Stored data:
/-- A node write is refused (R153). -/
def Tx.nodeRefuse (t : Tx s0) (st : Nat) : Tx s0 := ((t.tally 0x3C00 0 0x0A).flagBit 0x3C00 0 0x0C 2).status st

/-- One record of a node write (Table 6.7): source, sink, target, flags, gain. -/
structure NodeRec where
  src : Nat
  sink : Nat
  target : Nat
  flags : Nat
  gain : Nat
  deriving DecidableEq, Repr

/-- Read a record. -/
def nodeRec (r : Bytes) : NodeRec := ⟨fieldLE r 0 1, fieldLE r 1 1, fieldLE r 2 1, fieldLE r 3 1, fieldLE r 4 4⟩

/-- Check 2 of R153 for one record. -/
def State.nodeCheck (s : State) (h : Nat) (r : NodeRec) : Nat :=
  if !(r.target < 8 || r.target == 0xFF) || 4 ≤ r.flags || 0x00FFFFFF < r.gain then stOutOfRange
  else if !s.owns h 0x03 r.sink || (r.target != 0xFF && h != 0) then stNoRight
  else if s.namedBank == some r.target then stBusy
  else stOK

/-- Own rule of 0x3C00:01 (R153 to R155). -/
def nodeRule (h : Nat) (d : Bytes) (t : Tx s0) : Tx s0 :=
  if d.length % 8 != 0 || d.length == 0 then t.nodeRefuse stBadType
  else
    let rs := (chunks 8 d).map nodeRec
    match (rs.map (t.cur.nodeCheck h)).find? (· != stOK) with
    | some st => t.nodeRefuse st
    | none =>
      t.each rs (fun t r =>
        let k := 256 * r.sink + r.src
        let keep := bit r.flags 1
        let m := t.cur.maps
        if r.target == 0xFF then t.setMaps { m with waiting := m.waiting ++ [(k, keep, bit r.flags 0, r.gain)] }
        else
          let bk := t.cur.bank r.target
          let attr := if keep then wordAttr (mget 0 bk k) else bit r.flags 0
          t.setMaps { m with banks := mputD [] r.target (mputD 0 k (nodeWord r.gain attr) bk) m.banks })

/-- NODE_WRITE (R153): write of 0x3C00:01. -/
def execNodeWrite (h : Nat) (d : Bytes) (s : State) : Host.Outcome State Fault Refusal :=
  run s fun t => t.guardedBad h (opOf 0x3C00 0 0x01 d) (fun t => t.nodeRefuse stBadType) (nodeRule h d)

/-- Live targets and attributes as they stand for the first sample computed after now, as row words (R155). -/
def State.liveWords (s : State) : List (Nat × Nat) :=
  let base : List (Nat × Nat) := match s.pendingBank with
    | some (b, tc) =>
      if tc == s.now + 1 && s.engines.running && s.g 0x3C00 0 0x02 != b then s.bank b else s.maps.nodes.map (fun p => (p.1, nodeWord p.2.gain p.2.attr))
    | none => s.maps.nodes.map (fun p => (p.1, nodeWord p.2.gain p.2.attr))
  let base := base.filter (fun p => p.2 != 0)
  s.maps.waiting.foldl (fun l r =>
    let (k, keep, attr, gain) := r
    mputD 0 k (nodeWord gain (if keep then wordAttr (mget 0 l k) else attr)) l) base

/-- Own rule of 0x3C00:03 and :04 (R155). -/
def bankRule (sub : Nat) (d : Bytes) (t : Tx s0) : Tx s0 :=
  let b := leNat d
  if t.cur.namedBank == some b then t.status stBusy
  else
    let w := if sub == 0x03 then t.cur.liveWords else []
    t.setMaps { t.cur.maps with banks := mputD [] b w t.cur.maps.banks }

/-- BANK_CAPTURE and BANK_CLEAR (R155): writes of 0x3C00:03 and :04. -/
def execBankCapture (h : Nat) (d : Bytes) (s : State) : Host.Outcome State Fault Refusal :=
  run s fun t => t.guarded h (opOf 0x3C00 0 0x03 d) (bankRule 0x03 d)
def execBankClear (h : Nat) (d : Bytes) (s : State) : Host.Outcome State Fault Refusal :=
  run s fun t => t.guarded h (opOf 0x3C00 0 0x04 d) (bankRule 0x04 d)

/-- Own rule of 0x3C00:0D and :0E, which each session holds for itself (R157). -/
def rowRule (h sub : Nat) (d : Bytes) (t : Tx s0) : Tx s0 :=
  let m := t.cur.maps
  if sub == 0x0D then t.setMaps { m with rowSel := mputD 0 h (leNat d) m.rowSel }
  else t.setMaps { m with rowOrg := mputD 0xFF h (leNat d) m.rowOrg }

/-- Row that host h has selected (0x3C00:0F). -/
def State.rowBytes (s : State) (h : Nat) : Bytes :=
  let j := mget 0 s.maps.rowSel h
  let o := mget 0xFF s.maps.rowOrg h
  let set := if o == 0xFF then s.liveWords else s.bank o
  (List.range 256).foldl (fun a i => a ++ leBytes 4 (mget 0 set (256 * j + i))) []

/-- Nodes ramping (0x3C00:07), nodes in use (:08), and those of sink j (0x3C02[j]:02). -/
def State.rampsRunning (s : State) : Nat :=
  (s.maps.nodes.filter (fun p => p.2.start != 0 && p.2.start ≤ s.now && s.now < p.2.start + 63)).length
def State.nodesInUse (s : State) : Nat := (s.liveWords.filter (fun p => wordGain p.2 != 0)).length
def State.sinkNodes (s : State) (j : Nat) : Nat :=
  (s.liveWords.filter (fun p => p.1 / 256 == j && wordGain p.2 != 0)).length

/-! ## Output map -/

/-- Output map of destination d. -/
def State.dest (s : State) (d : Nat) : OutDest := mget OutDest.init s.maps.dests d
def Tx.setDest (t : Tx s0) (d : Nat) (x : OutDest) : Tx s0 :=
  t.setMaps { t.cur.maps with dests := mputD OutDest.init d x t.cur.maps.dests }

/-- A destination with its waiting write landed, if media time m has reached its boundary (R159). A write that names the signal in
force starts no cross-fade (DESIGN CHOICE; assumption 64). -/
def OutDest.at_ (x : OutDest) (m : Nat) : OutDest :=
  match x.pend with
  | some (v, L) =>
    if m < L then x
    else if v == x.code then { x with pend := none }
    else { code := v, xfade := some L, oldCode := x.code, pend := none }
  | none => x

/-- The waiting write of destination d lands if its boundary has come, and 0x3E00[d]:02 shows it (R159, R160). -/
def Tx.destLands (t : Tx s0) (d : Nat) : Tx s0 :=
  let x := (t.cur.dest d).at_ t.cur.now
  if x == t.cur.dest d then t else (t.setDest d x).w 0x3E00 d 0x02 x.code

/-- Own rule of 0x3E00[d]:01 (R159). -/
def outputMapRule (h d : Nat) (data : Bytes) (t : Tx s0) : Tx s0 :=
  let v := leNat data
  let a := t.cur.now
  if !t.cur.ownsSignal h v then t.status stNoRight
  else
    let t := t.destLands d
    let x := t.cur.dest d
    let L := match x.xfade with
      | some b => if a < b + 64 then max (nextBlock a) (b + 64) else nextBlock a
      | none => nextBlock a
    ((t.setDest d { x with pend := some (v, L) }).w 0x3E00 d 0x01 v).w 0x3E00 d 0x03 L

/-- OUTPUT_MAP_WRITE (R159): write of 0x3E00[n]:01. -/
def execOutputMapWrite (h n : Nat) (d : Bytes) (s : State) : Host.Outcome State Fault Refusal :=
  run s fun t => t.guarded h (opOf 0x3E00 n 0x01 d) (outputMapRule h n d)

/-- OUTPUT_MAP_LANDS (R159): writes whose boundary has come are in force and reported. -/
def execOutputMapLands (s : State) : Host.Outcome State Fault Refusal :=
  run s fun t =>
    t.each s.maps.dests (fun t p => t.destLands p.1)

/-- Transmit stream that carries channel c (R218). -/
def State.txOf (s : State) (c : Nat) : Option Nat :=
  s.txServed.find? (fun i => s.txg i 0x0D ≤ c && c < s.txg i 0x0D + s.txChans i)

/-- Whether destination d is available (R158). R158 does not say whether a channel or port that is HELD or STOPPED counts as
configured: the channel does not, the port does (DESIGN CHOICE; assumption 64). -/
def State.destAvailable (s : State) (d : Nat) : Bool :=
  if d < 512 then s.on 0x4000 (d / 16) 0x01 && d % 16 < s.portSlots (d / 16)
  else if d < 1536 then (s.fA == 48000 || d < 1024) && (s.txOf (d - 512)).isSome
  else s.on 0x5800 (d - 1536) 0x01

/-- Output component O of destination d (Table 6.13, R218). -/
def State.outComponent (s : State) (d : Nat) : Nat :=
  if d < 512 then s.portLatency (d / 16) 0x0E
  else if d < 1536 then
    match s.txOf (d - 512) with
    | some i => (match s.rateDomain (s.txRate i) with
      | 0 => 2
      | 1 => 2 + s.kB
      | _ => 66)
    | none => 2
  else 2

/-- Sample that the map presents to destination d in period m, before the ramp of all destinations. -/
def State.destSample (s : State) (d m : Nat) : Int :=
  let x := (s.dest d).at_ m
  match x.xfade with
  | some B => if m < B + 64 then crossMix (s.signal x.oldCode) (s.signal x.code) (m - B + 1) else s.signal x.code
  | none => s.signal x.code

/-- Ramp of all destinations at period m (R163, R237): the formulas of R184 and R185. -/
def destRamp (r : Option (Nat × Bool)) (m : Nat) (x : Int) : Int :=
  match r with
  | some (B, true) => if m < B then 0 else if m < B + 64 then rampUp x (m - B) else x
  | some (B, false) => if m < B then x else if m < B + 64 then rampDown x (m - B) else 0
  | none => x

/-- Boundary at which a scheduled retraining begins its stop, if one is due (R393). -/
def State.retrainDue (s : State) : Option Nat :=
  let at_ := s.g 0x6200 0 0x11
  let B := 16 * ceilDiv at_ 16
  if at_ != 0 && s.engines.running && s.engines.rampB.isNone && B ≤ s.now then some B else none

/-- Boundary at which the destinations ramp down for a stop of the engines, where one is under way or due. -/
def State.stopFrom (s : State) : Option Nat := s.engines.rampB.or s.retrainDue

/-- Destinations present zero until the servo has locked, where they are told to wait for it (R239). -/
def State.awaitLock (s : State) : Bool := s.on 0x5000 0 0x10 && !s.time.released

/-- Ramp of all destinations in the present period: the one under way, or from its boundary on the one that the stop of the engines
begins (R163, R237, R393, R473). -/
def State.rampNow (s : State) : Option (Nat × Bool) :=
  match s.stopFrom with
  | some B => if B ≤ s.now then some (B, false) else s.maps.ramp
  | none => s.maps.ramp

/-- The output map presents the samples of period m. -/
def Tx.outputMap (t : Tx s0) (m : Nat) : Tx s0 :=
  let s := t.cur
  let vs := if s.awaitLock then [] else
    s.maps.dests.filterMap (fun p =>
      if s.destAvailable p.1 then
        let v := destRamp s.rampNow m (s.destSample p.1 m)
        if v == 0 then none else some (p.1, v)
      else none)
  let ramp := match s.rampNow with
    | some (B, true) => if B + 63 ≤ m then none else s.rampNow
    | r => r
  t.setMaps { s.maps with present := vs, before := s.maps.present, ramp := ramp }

Exercise prompt:
If a line in the entries above holds the word "wordAttr", count it; then report the total alone.

Reply:
2